- Location: South Australia, Cadell and Taylorville
- Nearest city: Cadell
- Coordinates: 34°04′58″S 139°49′58″E﻿ / ﻿34.0827227889999°S 139.832899806°E
- Area: 4.02 km^{2} (1.55 sq mi)
- Established: 6 September 2012
- Governing body: Department for Environment and Water

= Hogwash Bend Conservation Park =

Protected area in South Australia

Hogwash Bend Conservation Park is a protected area located in the Australian state of South Australia in the Riverland in the localities of Cadell and Taylorville in the state's east about 148 km north-east of the state capital of Adelaide and about 8 km east of the town of Cadell.

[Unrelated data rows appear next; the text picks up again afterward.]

-- ==== Sys2Proof/Machine/Shift.lean ====
section
/-! DEFINITION. Shifts and rotates (43_alu.md R239 to R242): one meaning for each constructor, its addressing mode's cycles over its operation. -/

namespace Sys2Proof.Machine

/-- ASL nn: R239, R128. -/
def execAslZp (z : Byte) (s : State) : Answer :=
  runInstr (rmwZp .asl) [0x06, z] s

/-- ASL A: R239, R124. -/
def execAslAcc (s : State) : Answer :=
  runInstr (impliedOps .aslA) [0x0A] s

/-- ASL hhll: R239, R134. -/
def execAslAbs (a : Addr) (s : State) : Answer :=
  runInstr (rmwAbs .asl) [0x0E, lo a, hi a] s

/-- ASL nn,X: R239, R131. -/
def execAslZpx (z : Byte) (s : State) : Answer :=
  runInstr (rmwZpx .asl) [0x16, z] s

/-- ASL hhll,X: R239, R137. -/
def execAslAbx (a : Addr) (s : State) : Answer :=
  runInstr (rmwAbsIdx .x .asl) [0x1E, lo a, hi a] s

/-- ROL nn: R241, R128. -/
def execRolZp (z : Byte) (s : State) : Answer :=
  runInstr (rmwZp .rol) [0x26, z] s

/-- ROL A: R241, R124. -/
def execRolAcc (s : State) : Answer :=
  runInstr (impliedOps .rolA) [0x2A] s

/-- ROL hhll: R241, R134. -/
def execRolAbs (a : Addr) (s : State) : Answer :=
  runInstr (rmwAbs .rol) [0x2E, lo a, hi a] s

/-- ROL nn,X: R241, R131. -/
def execRolZpx (z : Byte) (s : State) : Answer :=
  runInstr (rmwZpx .rol) [0x36, z] s

/-- ROL hhll,X: R241, R137. -/
def execRolAbx (a : Addr) (s : State) : Answer :=
  runInstr (rmwAbsIdx .x .rol) [0x3E, lo a, hi a] s

/-- LSR nn: R240, R128. -/
def execLsrZp (z : Byte) (s : State) : Answer :=
  runInstr (rmwZp .lsr) [0x46, z] s

/-- LSR A: R240, R124. -/
def execLsrAcc (s : State) : Answer :=
  runInstr (impliedOps .lsrA) [0x4A] s

/-- LSR hhll: R240, R134. -/
def execLsrAbs (a : Addr) (s : State) : Answer :=
  runInstr (rmwAbs .lsr) [0x4E, lo a, hi a] s

/-- LSR nn,X: R240, R131. -/
def execLsrZpx (z : Byte) (s : State) : Answer :=
  runInstr (rmwZpx .lsr) [0x56, z] s

/-- LSR hhll,X: R240, R137. -/
def execLsrAbx (a : Addr) (s : State) : Answer :=
  runInstr (rmwAbsIdx .x .lsr) [0x5E, lo a, hi a] s

/-- ROR nn: R242, R128. -/
def execRorZp (z : Byte) (s : State) : Answer :=
  runInstr (rmwZp .ror) [0x66, z] s

/-- ROR A: R242, R124. -/
def execRorAcc (s : State) : Answer :=
  runInstr (impliedOps .rorA) [0x6A] s

/-- ROR hhll: R242, R134. -/
def execRorAbs (a : Addr) (s : State) : Answer :=
  runInstr (rmwAbs .ror) [0x6E, lo a, hi a] s

/-- ROR nn,X: R242, R131. -/
def execRorZpx (z : Byte) (s : State) : Answer :=
  runInstr (rmwZpx .ror) [0x76, z] s

/-- ROR hhll,X: R242, R137. -/
def execRorAbx (a : Addr) (s : State) : Answer :=
  runInstr (rmwAbsIdx .x .ror) [0x7E, lo a, hi a] s

end Sys2Proof.Machine
end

The conservation park consists of three following parcels of land located in two separate localities – Sections 275 & 412 and Allotment 1 of Deposited Plan 84790 in the cadastral unit of the Hundred of Cadell which are in Cadell on the south side of the Murray River and Section 88 in the Hundred of Stuart which is in Taylorville on the north side of the river. The land was purchased by the Australian and South Australian governments for the purpose of providing habitat for breeding pairs of the eastern subspecies of the Regent Parrot which is listed as a vulnerable species under the Australian Environment Protection and Biodiversity Conservation Act 1999. The conservation park was named after Hogwash Bend, a bend on the southern side of the river that it occupies. It was proclaimed under the National Parks and Wildlife Act 1972 on 6 September 2012.

As of 2016, it covered an area of 4.02 km2.

In 2011, the conservation park was described in the South Australian House of Assembly by Paul Caica, the then Minister for Environment and Conservation as follows:… The recently acquired Hogwash Bend site supports mature river red gums, nesting sites for regent parrots, and a large area of mallee woodland in close proximity, providing the essential feeding requirements for the breeding parrots. Eastern regent parrots require feeding grounds to be located within 20 kilometres of their nesting colonies… In addition to the eastern regent parrot, I can inform members that the property protects habitat supporting other threatened species, including the brush-tailed possum, darter, little friarbird, Gilbert's Whistler, Australian bustard and the carpet python.

The conservation park is classified as an IUCN Category III protected area.